ISO20771は翻訳者個人が申請して認定を受ける規格であることや、認定にかかるコスト等もあることなどから、導入の判断も慎重になるかもしれません。ただ、国際規格としてはすでに発行されていますので、国内に認定機関がなくても「自己適合宣言」をしてISO20771準拠していることを顧客にアピールすることもできるでしょう。特に日本では英国と同様に法務翻訳者を認定する制度がありませんので、国際規格が制定されたことは大きなメリットといえるでしょう。

 

また、ISO20771は翻訳者個人に適用される規格であるわけですが、翻訳サービス提供者(LSP)は規格の一部を既存の法務翻訳のプロセスに取り入れることも可能でしょう。
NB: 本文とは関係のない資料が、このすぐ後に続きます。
/-- The rate instructions complete where no lane meets a fault. That engine locks over a member stop a lane is the model's choice (log
24), as are the node writes that a mutation comes to in steps (log 81); the locks do not stop RSWEEP (R407). -/
def Obligations.RateInstructionsComplete : Prop :=
  (∀ (sw : Bool) (b : BitVec 3) (d k : BitVec 7) (p : BitVec 3),
    RateRuns (.rdue sw b k p) sw (tableUses b [] [] [(k.toNat, 16)]) b k false (fun _ _ l par h =>
      (h, [(.pred l p.toNat, if par.sweep % 2 ^ h.r = 0 then 1 else 0)])) ∧
    RateRuns (.rvisit sw b d k p) sw (tableUses b [] [] [(d.toNat, 8), (k.toNat, 16)]) b k true (fun c t l par h =>
      (rateVisit par h (t.src c 1 l d.toNat 8), [(.pred l p.toNat, (rateVisit par h (t.src c 1 l d.toNat 8)).propagate.toNat)])) ∧
    RateRuns (.rreadh sw b d k) sw (tableUses b [] [(d.toNat, 8)] [(k.toNat, 16)]) b k false (fun c _ l _ h =>
      (h, [(c.dst l d.toNat 8, h.v1)])) ∧
    RateRuns (.rreadx sw b d k) sw (tableUses b [] [(d.toNat, 8)] [(k.toNat, 16)]) b k false (fun c _ l par h =>
      (h, [(c.dst l d.toNat 8, rateRead par.sweep h)])) ∧
    RateRuns (.rset sw b d k) sw (tableUses b [] [] [(d.toNat, 16), (k.toNat, 16)]) b k true (fun c t l par _ =>
      (rateSet par (t.src c 1 l d.toNat 16), []))) ∧
  -- RSWEEP opens the next sweep, whatever engines have locked (R407)
  (∀ s c t t1 t2 x key sw b d, Uses.begins { orders := true, tbs := [b.toNat] } s (.rsweep sw b d) sw = some (c, t) →
    (t.writeBack (quadOf c.w.core)).rateSetOf (c.hw none) (c.p.tbind b.toNat) = (t1, .ok x) →
    t1.hwKey (c.hw none) true (tbPtr (c.p.tbind b.toNat) + 0x3E) = (t2, .ok key) →
    let n := (x.par.sweep + 1) % 2 ^ 16
    let t3 := t2.bindIf c.id.warp fun y => placesOverlap y.unread [(.mem key, 2)]
    exec (.rsweep sw b d) s =
      .next ((((t3.dropLines c.w.core key 2).homeWrite key (leBytes 2 n)).putLater c [(.ureg d.toNat, n)]).complete c))

/-! ## Tiles (R378 to R391, R397) -/

/-- The tile registers of an instruction are free of engine locks that keep it (R380). -/
def Sys2Proof.Machine.tilesOk (t : State) (c : Issue) (ts : List (BitVec 4 × Bool)) : Prop :=
  t.tilesLocked c (ts.map fun x => (x.1.toNat, x.2)) = none
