-- ==== Sys2Proof/Laws/Dispatch.lean ====
section
/-! SUPPORT. Each instruction's arm: `exec` is its meaning. -/
namespace Sys2Proof.Machine
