/-! ## dropLatch -/

@[simp] theorem State.dropLatch_agenda (f : LatchEntry → Bool) : (s.dropLatch f).agenda = s.agenda := rfl
@[simp] theorem State.dropLatch_deferred (f : LatchEntry → Bool) : (s.dropLatch f).deferred = s.deferred := rfl
@[simp] theorem State.dropLatch_args (f : LatchEntry → Bool) : (s.dropLatch f).args = s.args := rfl
@[simp] theorem State.dropLatch_cur (f : LatchEntry → Bool) : (s.dropLatch f).cur = s.cur := rfl
@[simp] theorem State.dropLatch_turn (f : LatchEntry → Bool) : (s.dropLatch f).turn = s.turn := rfl
@[simp] theorem State.dropLatch_free (f : LatchEntry → Bool) : (s.dropLatch f).free = s.free := rfl
@[simp] theorem State.dropLatch_cycle (f : LatchEntry → Bool) : (s.dropLatch f).cycle = s.cycle := rfl
@[simp] theorem State.dropLatch_bootStage (f : LatchEntry → Bool) : (s.dropLatch f).bootStage = s.bootStage := rfl
@[simp] theorem State.dropLatch_bootErr (f : LatchEntry → Bool) : (s.dropLatch f).bootErr = s.bootErr := rfl
@[simp] theorem State.dropLatch_devEvt (f : LatchEntry → Bool) : (s.dropLatch f).devEvt = s.devEvt := rfl
@[simp] theorem State.dropLatch_cfgVersion (f : LatchEntry → Bool) : (s.dropLatch f).cfgVersion = s.cfgVersion := rfl
@[simp] theorem State.dropLatch_fwVersion (f : LatchEntry → Bool) : (s.dropLatch f).fwVersion = s.fwVersion := rfl
@[simp] theorem State.dropLatch_fwRollback (f : LatchEntry → Bool) : (s.dropLatch f).fwRollback = s.fwRollback := rfl
@[simp] theorem State.dropLatch_cfgRollback (f : LatchEntry → Bool) : (s.dropLatch f).cfgRollback = s.cfgRollback := rfl
@[simp] theorem State.dropLatch_fwPtr (f : LatchEntry → Bool) : (s.dropLatch f).fwPtr = s.fwPtr := rfl
@[simp] theorem State.dropLatch_fwLen (f : LatchEntry → Bool) : (s.dropLatch f).fwLen = s.fwLen := rfl
@[simp] theorem State.dropLatch_fwGo (f : LatchEntry → Bool) : (s.dropLatch f).fwGo = s.fwGo := rfl
@[simp] theorem State.dropLatch_fwKind (f : LatchEntry → Bool) : (s.dropLatch f).fwKind = s.fwKind := rfl
@[simp] theorem State.dropLatch_fwResult (f : LatchEntry → Bool) : (s.dropLatch f).fwResult = s.fwResult := rfl
@[simp] theorem State.dropLatch_flashFw (f : LatchEntry → Bool) : (s.dropLatch f).flashFw = s.flashFw := rfl
@[simp] theorem State.dropLatch_flashCfg (f : LatchEntry → Bool) : (s.dropLatch f).flashCfg = s.flashCfg := rfl
@[simp] theorem State.dropLatch_attNonce (f : LatchEntry → Bool) : (s.dropLatch f).attNonce = s.attNonce := rfl
@[simp] theorem State.dropLatch_attGo (f : LatchEntry → Bool) : (s.dropLatch f).attGo = s.attGo := rfl
@[simp] theorem State.dropLatch_attLen (f : LatchEntry → Bool) : (s.dropLatch f).attLen = s.attLen := rfl
@[simp] theorem State.dropLatch_attReport (f : LatchEntry → Bool) : (s.dropLatch f).attReport = s.attReport := rfl
@[simp] theorem State.dropLatch_pwrCap (f : LatchEntry → Bool) : (s.dropLatch f).pwrCap = s.pwrCap := rfl
@[simp] theorem State.dropLatch_capMax (f : LatchEntry → Bool) : (s.dropLatch f).capMax = s.capMax := rfl
@[simp] theorem State.dropLatch_pkgState (f : LatchEntry → Bool) : (s.dropLatch f).pkgState = s.pkgState := rfl
@[simp] theorem State.dropLatch_ps1Cap (f : LatchEntry → Bool) : (s.dropLatch f).ps1Cap = s.ps1Cap := rfl
@[simp] theorem State.dropLatch_ps1Heat (f : LatchEntry → Bool) : (s.dropLatch f).ps1Heat = s.ps1Heat := rfl
@[simp] theorem State.dropLatch_ps2 (f : LatchEntry → Bool) : (s.dropLatch f).ps2 = s.ps2 := rfl
@[simp] theorem State.dropLatch_pwrRefused (f : LatchEntry → Bool) : (s.dropLatch f).pwrRefused = s.pwrRefused := rfl
@[simp] theorem State.dropLatch_clk (f : LatchEntry → Bool) : (s.dropLatch f).clk = s.clk := rfl
@[simp] theorem State.dropLatch_off (f : LatchEntry → Bool) : (s.dropLatch f).off = s.off := rfl
@[simp] theorem State.dropLatch_podIndex (f : LatchEntry → Bool) : (s.dropLatch f).podIndex = s.podIndex := rfl
@[simp] theorem State.dropLatch_ringTimeout (f : LatchEntry → Bool) : (s.dropLatch f).ringTimeout = s.ringTimeout := rfl
@[simp] theorem State.dropLatch_ports (f : LatchEntry → Bool) : (s.dropLatch f).ports = s.ports := rfl
@[simp] theorem State.dropLatch_peerDown (f : LatchEntry → Bool) : (s.dropLatch f).peerDown = s.peerDown := rfl
@[simp] theorem State.dropLatch_dieOn (f : LatchEntry → Bool) : (s.dropLatch f).dieOn = s.dieOn := rfl
@[simp] theorem State.dropLatch_clkMax (f : LatchEntry → Bool) : (s.dropLatch f).clkMax = s.clkMax := rfl
@[simp] theorem State.dropLatch_planes (f : LatchEntry → Bool) : (s.dropLatch f).planes = s.planes := rfl
@[simp] theorem State.dropLatch_cxlPorts (f : LatchEntry → Bool) : (s.dropLatch f).cxlPorts = s.cxlPorts := rfl
@[simp] theorem State.dropLatch_cxlSets (f : LatchEntry → Bool) : (s.dropLatch f).cxlSets = s.cxlSets := rfl
@[simp] theorem State.dropLatch_msix (f : LatchEntry → Bool) : (s.dropLatch f).msix = s.msix := rfl
@[simp] theorem State.dropLatch_irqs (f : LatchEntry → Bool) : (s.dropLatch f).irqs = s.irqs := rfl
@[simp] theorem State.dropLatch_hostReply (f : LatchEntry → Bool) : (s.dropLatch f).hostReply = s.hostReply := rfl
@[simp] theorem State.dropLatch_life (f : LatchEntry → Bool) : (s.dropLatch f).life = s.life := rfl
@[simp] theorem State.dropLatch_lifeNow (f : LatchEntry → Bool) : (s.dropLatch f).lifeNow = s.lifeNow := rfl
@[simp] theorem State.dropLatch_lifeSeq (f : LatchEntry → Bool) : (s.dropLatch f).lifeSeq = s.lifeSeq := rfl
@[simp] theorem State.dropLatch_lifeCap (f : LatchEntry → Bool) : (s.dropLatch f).lifeCap = s.lifeCap := rfl
@[simp] theorem State.dropLatch_lifeAt (f : LatchEntry → Bool) : (s.dropLatch f).lifeAt = s.lifeAt := rfl
@[simp] theorem State.dropLatch_stormNow (f : LatchEntry → Bool) : (s.dropLatch f).stormNow = s.stormNow := rfl
@[simp] theorem State.dropLatch_coreCounters (f : LatchEntry → Bool) : (s.dropLatch f).coreCounters = s.coreCounters := rfl
@[simp] theorem State.dropLatch_tableCounters (f : LatchEntry → Bool) : (s.dropLatch f).tableCounters = s.tableCounters := rfl
@[simp] theorem State.dropLatch_parts (f : LatchEntry → Bool) : (s.dropLatch f).parts = s.parts := rfl
@[simp] theorem State.dropLatch_draws (f : LatchEntry → Bool) : (s.dropLatch f).draws = s.draws := rfl
@[simp] theorem State.dropLatch_mem (f : LatchEntry → Bool) : (s.dropLatch f).mem = s.mem := rfl
@[simp] theorem State.dropLatch_host (f : LatchEntry → Bool) : (s.dropLatch f).host = s.host := rfl
@[simp] theorem State.dropLatch_hostDead (f : LatchEntry → Bool) : (s.dropLatch f).hostDead = s.hostDead := rfl
@[simp] theorem State.dropLatch_poison (f : LatchEntry → Bool) : (s.dropLatch f).poison = s.poison := rfl
@[simp] theorem State.dropLatch_pool (f : LatchEntry → Bool) : (s.dropLatch f).pool = s.pool := rfl
@[simp] theorem State.dropLatch_poolBack (f : LatchEntry → Bool) : (s.dropLatch f).poolBack = s.poolBack := rfl
@[simp] theorem State.dropLatch_cache (f : LatchEntry → Bool) : (s.dropLatch f).cache = s.cache := rfl
@[simp] theorem State.dropLatch_held (f : LatchEntry → Bool) : (s.dropLatch f).held = s.held := rfl
@[simp] theorem State.dropLatch_journal (f : LatchEntry → Bool) : (s.dropLatch f).journal = s.journal := rfl
@[simp] theorem State.dropLatch_tlb (f : LatchEntry → Bool) : (s.dropLatch f).tlb = s.tlb := rfl
@[simp] theorem State.dropLatch_walks (f : LatchEntry → Bool) : (s.dropLatch f).walks = s.walks := rfl
@[simp] theorem State.dropLatch_owners (f : LatchEntry → Bool) : (s.dropLatch f).owners = s.owners := rfl
@[simp] theorem State.dropLatch_nudged (f : LatchEntry → Bool) : (s.dropLatch f).nudged = s.nudged := rfl
@[simp] theorem State.dropLatch_descs (f : LatchEntry → Bool) : (s.dropLatch f).descs = s.descs := rfl
@[simp] theorem State.dropLatch_stale (f : LatchEntry → Bool) : (s.dropLatch f).stale = s.stale := rfl
@[simp] theorem State.dropLatch_locks (f : LatchEntry → Bool) : (s.dropLatch f).locks = s.locks := rfl
@[simp] theorem State.dropLatch_stamps (f : LatchEntry → Bool) : (s.dropLatch f).stamps = s.stamps := rfl
@[simp] theorem State.dropLatch_launches (f : LatchEntry → Bool) : (s.dropLatch f).launches = s.launches := rfl
@[simp] theorem State.dropLatch_reservations (f : LatchEntry → Bool) : (s.dropLatch f).reservations = s.reservations := rfl
@[simp] theorem State.dropLatch_bins (f : LatchEntry → Bool) : (s.dropLatch f).bins = s.bins := rfl
@[simp] theorem State.dropLatch_wgs (f : LatchEntry → Bool) : (s.dropLatch f).wgs = s.wgs := rfl
@[simp] theorem State.dropLatch_warps (f : LatchEntry → Bool) : (s.dropLatch f).warps = s.warps := rfl
@[simp] theorem State.dropLatch_jobs (f : LatchEntry → Bool) : (s.dropLatch f).jobs = s.jobs := rfl
@[simp] theorem State.dropLatch_tableReqs (f : LatchEntry → Bool) : (s.dropLatch f).tableReqs = s.tableReqs := rfl
@[simp] theorem State.dropLatch_lookups (f : LatchEntry → Bool) : (s.dropLatch f).lookups = s.lookups := rfl
@[simp] theorem State.dropLatch_retiring (f : LatchEntry → Bool) : (s.dropLatch f).retiring = s.retiring := rfl
@[simp] theorem State.dropLatch_exts (f : LatchEntry → Bool) : (s.dropLatch f).exts = s.exts := rfl
@[simp] theorem State.dropLatch_inbox (f : LatchEntry → Bool) : (s.dropLatch f).inbox = s.inbox := rfl
@[simp] theorem State.dropLatch_windows (f : LatchEntry → Bool) : (s.dropLatch f).windows = s.windows := rfl
@[simp] theorem State.dropLatch_lost (f : LatchEntry → Bool) : (s.dropLatch f).lost = s.lost := rfl
@[simp] theorem State.dropLatch_probed (f : LatchEntry → Bool) : (s.dropLatch f).probed = s.probed := rfl
@[simp] theorem State.dropLatch_retired (f : LatchEntry → Bool) : (s.dropLatch f).retired = s.retired := rfl
@[simp] theorem State.dropLatch_nextId (f : LatchEntry → Bool) : (s.dropLatch f).nextId = s.nextId := rfl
ISO17100では法務関連の翻訳はA分野として規定されていますが、ISO20771というさらに厳しい条件の規格を参考にすることで、今後は差別化したサービスの提供ということも考えられるでしょう。

 

まとめ

今回は、法務翻訳関連に特化したISO20771について簡単に説明をさせていただきました。ISO20771では法務翻訳者の資格以外にも、翻訳プロセス、翻訳者に必要とされる力量や法務分野の専門力の開発について規定がされています。詳しい内容については、また別の機会に紹介をさせていただければと思います。